File metadata and controls

142 lines (96 loc) · 7.11 KB

Sylvan Logo Sylvan.Data.Csv

Sylvan.Data.Csv is a high-performance .NET library for reading and writing CSV data files. Of the many CSV libraries that I've benchmarked it is the fastest. It has also been independently benchmarked among an extensive collection of .NET CSV libraries.

In addition to being fast, it also offers a complete CSV implementation with an intuitive API. It supports headers, custom delimiters, quoted fields with delimiters and new lines, escapes, etc. The primary class, CsvDataReader, derives from System.Data.Common.DbDataReader, and so provides a familiar API for anyone who's worked with ADO.NET, and allows it to interoperate easily with other common libraries.

Installation

Sylvan.Data.Csv Nuget Package

Install-Package Sylvan.Data.Csv

Release Notes

A few examples of common use cases are documented here.

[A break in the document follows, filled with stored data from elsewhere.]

/-- SC.W (R624): success writes the word, and only a hart with an armed monitor on it succeeds; the monitor goes either way. Whether one
to system SRAM succeeds, which BRG does not decide, is free. -/
def storeConditional (m : Chip) (now h a : Nat) (v : Word) : Chip :=
  let who := hartOf h
  if !sends m who then m
  else if brgRange a then
    if monHas m now who a then
      let bad := writeFails m a
      let m := busWrite (monDrop m who) now who a v true false
      if bad then m else hartAnswer m h 0 true
    else hartAnswer (bump (monDrop m who) A.sc_fail 1) h 1 false
  else
    let ok := freeVal m % 2 = 0
    hartAnswer (if ok then otherWrite (useFree m) who a v else useFree m) h (if ok then 0 else 1) ok

/-- AMO.W (R625): read, compute, write; a read error ends it with nothing written. -/
def amo (m : Chip) (now h op a : Nat) (v : Word) : Chip :=
  let who := hartOf h
  if !sends m who then m
  else
    match get (if brgRange a then monClear m a else m) now who a with
    | (m, none) => m
    | (m, some x) =>
      if brgRange a then
        let bad := writeFails m a
        let m := busWrite m now who a (amoResult op x v) true false
        if bad then m else hartAnswer m h x true
      else hartAnswer (otherWrite m who a (amoResult op x v)) h x true

/-- `LR_W` (R622): harts 0-3 of the control cluster, 4 the triad. -/
def execLrW (t : Nat) (hart : Fin 5) (addr : BitVec 32) (s : State) : Host.Outcome State Fault Refusal :=
  s.access t (hartOf hart) addr.toNat false false fun now m => loadReserved m now hart addr.toNat

/-- `SC_W` (R624). -/
def execScW (t : Nat) (hart : Fin 5) (addr : BitVec 32) (data : Word) (s : State) : Host.Outcome State Fault Refusal :=
  s.access t (hartOf hart) addr.toNat true false fun now m => storeConditional m now hart addr.toNat data

/-- `AMO_W` (R625): the operation as `amoResult` numbers it. -/
def execAmoW (t : Nat) (hart : Fin 5) (op : Fin 9) (addr : BitVec 32) (data : Word) (s : State) : Host.Outcome State Fault Refusal :=
  s.access t (hartOf hart) addr.toNat true false fun now m => amo m now hart op addr.toNat data

/-! ### The debug port (R721) -/

/-- `SYSTEM_BUS_ACCESS`: a read or a write of a word by initiator 7; a DMI access that the lifecycle does not permit ends with op
status 2. -/
def execSystemBusAccess (t : Nat) (write : Bool) (addr : BitVec 32) (data : Word) (s : State) : Host.Outcome State Fault Refusal :=
  s.access t 7 addr.toNat write false fun now m =>
    if !svcDebug m then dmiAnswer m 2
    else if write then put m now 7 addr.toNat data false false
    else look m now 7 addr.toNat

/-! ### Wakes: a port whose domain comes on takes its held writes (R70) -/

/-- `WAKE_IN_DETECT` (R685): the levels of the four pins at an RTC tick. -/
def execWakeInDetect (t : Nat) (levels : Fin 16) (s : State) : Host.Outcome State Fault Refusal :=
  s.run t fun now m => if m.pwr.mode == .off then m else applyHeld (wakePins m now levels) now

/-- `RTC_ALARM` (R686). -/
def execRtcAlarm (t : Nat) (s : State) : Host.Outcome State Fault Refusal :=
  s.run t fun now m => applyHeld (rtcAlarm m now) now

The default behavior should be sufficient for most cases, and there are a number of options for configuring the behavior of the CSV data reader and writer.

Null/Empty field handling

By default, all fields are considered non-nullable strings. This means that an empty (or missing) field will be processed as a non-null, empty string. This behavior can be changed by providing CsvSchema.Nullable as the CsvDataReaderOptions.Schema property which will treat all columns as nullable strings, or by providing a custom ICsvSchemaProvider implementation which allows customizing the type and nullability per column.

Features

Schema

CsvDataReader supports providing a schema for CSV data. Such a schema is useful if the data is going to be passed directly to another tool capable of processing the schema, such as SqlBulkCopy or APIs that bind row data to objects. By default, columns are treated as non-null strings. The Sylvan.Data package provides APIs for easily defining/serializing schemas, as well as binding row data to objects.

Delimiter Detection

By default, the CsvDataReader will attempt to detect the delimiter being used. This is done by counting the number of candidate delimiters in the header row. Candidate delimiters include: ',', '\t', ';', and '|'. By explicitly specifying a delimiter, this feature will be disabled.

Async

CsvDataReader and CsvDataWriter both support async operations.

String Pooling

CsvDataReader supports de-duplicating strings during reading. CSV files often contain very repetetive data, so loading each value as a unique string can be extremely wasteful. By default, repeated values will be returned as a new, duplicated string. However, one can optionally provide a function which allows de-duplicating strings. The Sylvan.Data.Csv library doesn't provide an implementation, but Sylvan.Common library provides one via the StringPool class. This implementation is faster and requires fewer allocations than de-duping using a HashSet<string> after the fact, as it will de-dupe directly out of the internal CSV read buffer.

using Sylvan;
using Sylvan.Data.Csv;

var pool = new StringPool();
var opts = new CsvDataReaderOptions { StringFactory = pool.GetString };
var csv1 = CsvDataReader.Create("demo1.csv", opts);
// the pool can be re-used across multiple files
var csv2 = CsvDataReader.Create("demo2.csv", opts);

Here are some real-world examples of the impact of string pooling. These examples load the entire CSV data set into memory binding to a strongly-typed object. The memory usage is as reported in Windows Task Manager, so includes more than just the raw data size.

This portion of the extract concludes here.